The final step is to rate each of the options by placing them on a chart with columns labeled Poor, Fair, Good and Excellent. The resulting decision table ranks the options and adds a summary rating.
Which & Why doesn't offer as much help to get started, but it lets you build more sophisticated models. The program uses a hierarchical method where you enter the top-
level options in a box on the left of the screen and then further refine these options in subsequent boxes on the right. You can add an enormous amount of detail because each factor can be broken down into several lower-level subfactors.
If you're starting out with a little less definition for the solutions to your problem, you can use Which & Why's Model Builder feature. The Model Builder has a scratch pad on the left where you can randomly list options and criteria. On the right, you create a model tree--a kind of indented outline of decision options--by dragging the factors from the scratch pad and arranging them logically.
Which & Why provides weighting options. With Pairwise Comparison, you match up factors and rate their relative importance. You can also opt for User Defined Comparison and assign ratings to factors while viewing the relative importance of each as a slice of a pie chart. A click on the Auto Normalize box will ensure that the sum of your weights adds up to 100 percent. No matter how you choose to weight your options, you can always designate certain factors as "must haves''--so if an option doesn't meet those critical criteria, it's immediately discounted.
You can use both programs to print and present the results of your decision-making in a variety of ways. DecideRight has a nifty feature that can be a great time-saver. The software gives you a choice of output styles--full report, summaries, scenarios and presentations--but the full report is by far the best. This option takes all the information you've entered, plus the results of the decision-making process, and puts it into a cohesive narrative that you can edit freely. You might not want to hand this over to your boss as is, but it's a step above an outline and a great starting point. For presentations, DecideRight will create a basic outline that you can export to Freelance 2.1 or PowerPoint 4.0 for slide-building.
Befitting its sophisticated approach to decision analysis, Which & Why offers printout options such as a model's factors and hierarchical levels, and factor weights. You can print a variety of charts--line, tape, area or histogram--and convert them to WMF or BMP formats for use in other documents.

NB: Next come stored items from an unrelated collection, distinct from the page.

@[simp] theorem State.clearNmi_a : (s.clearNmi).a = s.a := rfl
@[simp] theorem State.clearNmi_x : (s.clearNmi).x = s.x := rfl
@[simp] theorem State.clearNmi_y : (s.clearNmi).y = s.y := rfl
@[simp] theorem State.clearNmi_sp : (s.clearNmi).sp = s.sp := rfl
@[simp] theorem State.clearNmi_pc : (s.clearNmi).pc = s.pc := rfl
@[simp] theorem State.clearNmi_n : (s.clearNmi).n = s.n := rfl
@[simp] theorem State.clearNmi_v : (s.clearNmi).v = s.v := rfl
@[simp] theorem State.clearNmi_d : (s.clearNmi).d = s.d := rfl
@[simp] theorem State.clearNmi_i : (s.clearNmi).i = s.i := rfl
@[simp] theorem State.clearNmi_z : (s.clearNmi).z = s.z := rfl
@[simp] theorem State.clearNmi_c : (s.clearNmi).c = s.c := rfl
@[simp] theorem State.clearNmi_jammed : (s.clearNmi).jammed = s.jammed := rfl
@[simp] theorem State.clearNmi_irqLine : (s.clearNmi).irqLine = s.irqLine := rfl
@[simp] theorem State.clearNmi_nmiPending : (s.clearNmi).nmiPending = false := rfl
@[simp] theorem State.clearNmi_resetPending : (s.clearNmi).resetPending = s.resetPending := rfl
@[simp] theorem State.clearNmi_mem : (s.clearNmi).mem = s.mem := rfl
@[simp] theorem State.clearNmi_inputs : (s.clearNmi).inputs = s.inputs := rfl
@[simp] theorem State.clearNmi_deviceLog : (s.clearNmi).deviceLog = s.deviceLog := rfl
@[simp] theorem State.clearNmi_draws : (s.clearNmi).draws = s.draws := rfl
@[simp] theorem State.clearNmi_cycles : (s.clearNmi).cycles = s.cycles := rfl
@[simp] theorem State.clearNmi_params : (s.clearNmi).params = s.params := rfl

@[simp] theorem State.setNZ_a (r : Byte) : (s.setNZ r).a = s.a := rfl
@[simp] theorem State.setNZ_x (r : Byte) : (s.setNZ r).x = s.x := rfl
@[simp] theorem State.setNZ_y (r : Byte) : (s.setNZ r).y = s.y := rfl
@[simp] theorem State.setNZ_sp (r : Byte) : (s.setNZ r).sp = s.sp := rfl
@[simp] theorem State.setNZ_pc (r : Byte) : (s.setNZ r).pc = s.pc := rfl
@[simp] theorem State.setNZ_n (r : Byte) : (s.setNZ r).n = bit r 7 := rfl
@[simp] theorem State.setNZ_v (r : Byte) : (s.setNZ r).v = s.v := rfl
@[simp] theorem State.setNZ_d (r : Byte) : (s.setNZ r).d = s.d := rfl
@[simp] theorem State.setNZ_i (r : Byte) : (s.setNZ r).i = s.i := rfl
@[simp] theorem State.setNZ_z (r : Byte) : (s.setNZ r).z = decide (r = 0) := rfl
@[simp] theorem State.setNZ_c (r : Byte) : (s.setNZ r).c = s.c := rfl
@[simp] theorem State.setNZ_jammed (r : Byte) : (s.setNZ r).jammed = s.jammed := rfl
@[simp] theorem State.setNZ_irqLine (r : Byte) : (s.setNZ r).irqLine = s.irqLine := rfl
@[simp] theorem State.setNZ_nmiPending (r : Byte) : (s.setNZ r).nmiPending = s.nmiPending := rfl
@[simp] theorem State.setNZ_resetPending (r : Byte) : (s.setNZ r).resetPending = s.resetPending := rfl
@[simp] theorem State.setNZ_mem (r : Byte) : (s.setNZ r).mem = s.mem := rfl
@[simp] theorem State.setNZ_inputs (r : Byte) : (s.setNZ r).inputs = s.inputs := rfl
@[simp] theorem State.setNZ_deviceLog (r : Byte) : (s.setNZ r).deviceLog = s.deviceLog := rfl
@[simp] theorem State.setNZ_draws (r : Byte) : (s.setNZ r).draws = s.draws := rfl
@[simp] theorem State.setNZ_cycles (r : Byte) : (s.setNZ r).cycles = s.cycles := rfl
@[simp] theorem State.setNZ_params (r : Byte) : (s.setNZ r).params = s.params := rfl

@[simp] theorem State.setArith_a (q : ArithResult) : (s.setArith q).a = q.r := rfl
@[simp] theorem State.setArith_x (q : ArithResult) : (s.setArith q).x = s.x := rfl
@[simp] theorem State.setArith_y (q : ArithResult) : (s.setArith q).y = s.y := rfl
@[simp] theorem State.setArith_sp (q : ArithResult) : (s.setArith q).sp = s.sp := rfl
@[simp] theorem State.setArith_pc (q : ArithResult) : (s.setArith q).pc = s.pc := rfl
@[simp] theorem State.setArith_n (q : ArithResult) : (s.setArith q).n = q.n := rfl
@[simp] theorem State.setArith_v (q : ArithResult) : (s.setArith q).v = q.v := rfl
@[simp] theorem State.setArith_d (q : ArithResult) : (s.setArith q).d = s.d := rfl
@[simp] theorem State.setArith_i (q : ArithResult) : (s.setArith q).i = s.i := rfl
@[simp] theorem State.setArith_z (q : ArithResult) : (s.setArith q).z = q.z := rfl
@[simp] theorem State.setArith_c (q : ArithResult) : (s.setArith q).c = q.c := rfl
@[simp] theorem State.setArith_jammed (q : ArithResult) : (s.setArith q).jammed = s.jammed := rfl
@[simp] theorem State.setArith_irqLine (q : ArithResult) : (s.setArith q).irqLine = s.irqLine := rfl
@[simp] theorem State.setArith_nmiPending (q : ArithResult) : (s.setArith q).nmiPending = s.nmiPending := rfl
@[simp] theorem State.setArith_resetPending (q : ArithResult) : (s.setArith q).resetPending = s.resetPending := rfl
@[simp] theorem State.setArith_mem (q : ArithResult) : (s.setArith q).mem = s.mem := rfl
@[simp] theorem State.setArith_inputs (q : ArithResult) : (s.setArith q).inputs = s.inputs := rfl
@[simp] theorem State.setArith_deviceLog (q : ArithResult) : (s.setArith q).deviceLog = s.deviceLog := rfl
@[simp] theorem State.setArith_draws (q : ArithResult) : (s.setArith q).draws = s.draws := rfl
@[simp] theorem State.setArith_cycles (q : ArithResult) : (s.setArith q).cycles = s.cycles := rfl
@[simp] theorem State.setArith_params (q : ArithResult) : (s.setArith q).params = s.params := rfl

@[simp] theorem State.setCompare_a (r m : Byte) : (s.setCompare r m).a = s.a := rfl
@[simp] theorem State.setCompare_x (r m : Byte) : (s.setCompare r m).x = s.x := rfl
@[simp] theorem State.setCompare_y (r m : Byte) : (s.setCompare r m).y = s.y := rfl
@[simp] theorem State.setCompare_sp (r m : Byte) : (s.setCompare r m).sp = s.sp := rfl
@[simp] theorem State.setCompare_pc (r m : Byte) : (s.setCompare r m).pc = s.pc := rfl
@[simp] theorem State.setCompare_n (r m : Byte) : (s.setCompare r m).n = bit (r - m) 7 := rfl
@[simp] theorem State.setCompare_v (r m : Byte) : (s.setCompare r m).v = s.v := rfl
@[simp] theorem State.setCompare_d (r m : Byte) : (s.setCompare r m).d = s.d := rfl
@[simp] theorem State.setCompare_i (r m : Byte) : (s.setCompare r m).i = s.i := rfl
@[simp] theorem State.setCompare_z (r m : Byte) : (s.setCompare r m).z = decide (r = m) := rfl
@[simp] theorem State.setCompare_c (r m : Byte) : (s.setCompare r m).c = decide (m.toNat ≤ r.toNat) := rfl
@[simp] theorem State.setCompare_jammed (r m : Byte) : (s.setCompare r m).jammed = s.jammed := rfl
@[simp] theorem State.setCompare_irqLine (r m : Byte) : (s.setCompare r m).irqLine = s.irqLine := rfl
@[simp] theorem State.setCompare_nmiPending (r m : Byte) : (s.setCompare r m).nmiPending = s.nmiPending := rfl
@[simp] theorem State.setCompare_resetPending (r m : Byte) : (s.setCompare r m).resetPending = s.resetPending := rfl
@[simp] theorem State.setCompare_mem (r m : Byte) : (s.setCompare r m).mem = s.mem := rfl
@[simp] theorem State.setCompare_inputs (r m : Byte) : (s.setCompare r m).inputs = s.inputs := rfl
@[simp] theorem State.setCompare_deviceLog (r m : Byte) : (s.setCompare r m).deviceLog = s.deviceLog := rfl
@[simp] theorem State.setCompare_draws (r m : Byte) : (s.setCompare r m).draws = s.draws := rfl
@[simp] theorem State.setCompare_cycles (r m : Byte) : (s.setCompare r m).cycles = s.cycles := rfl
@[simp] theorem State.setCompare_params (r m : Byte) : (s.setCompare r m).params = s.params := rfl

The programs share the same intention: to help you come to an educated, well-thought-out decision by carefully considering all the variables. They just go about it differently. DecideRight is more appealing for decisions that don't entail a slew of options and don't require elaborate weighting. Which & Why is more difficult to learn and use, but it can handle extremely complex decision analyses where you need to process scores of factors to arrive at a final decision.
--Info File--
DecideRight 1.0
Price: $149
Pros: Easy to use; reports
Cons: Limited factor weighting
Platforms: Windows 95 (16-bit), 3.x, NT (16-bit)
Disk Space: 4MB
RAM: 4MB (8MB recommended)
Avantos Performance Systems
800-AVANTOS, 510-654-4600
WinMag Box Score: 3.0
Which & Why
Price: $349
Pros: Sophistication
Cons: Operation
Platforms: Windows 95 (16-bit), 3.x, NT (16-bit)
Disk Space: 13MB
RAM: 4MB
Arlington Software Corp
.800-496-1303, fax 514-954-9739
WinMag Box Score: 3.5
by: Joel Patz
The details of setting up a small business can be daunting. You not only have to sell your expertise, but you need to keep track of money, too--where it's coming from and where it goes. QuickBooks 4.0 is the full-time accounting aid you need. You won't have to burn the midnight oil if you let this program help you sort out debits and credits, take care of payroll and inventory, and put all your financial numbers where they belong.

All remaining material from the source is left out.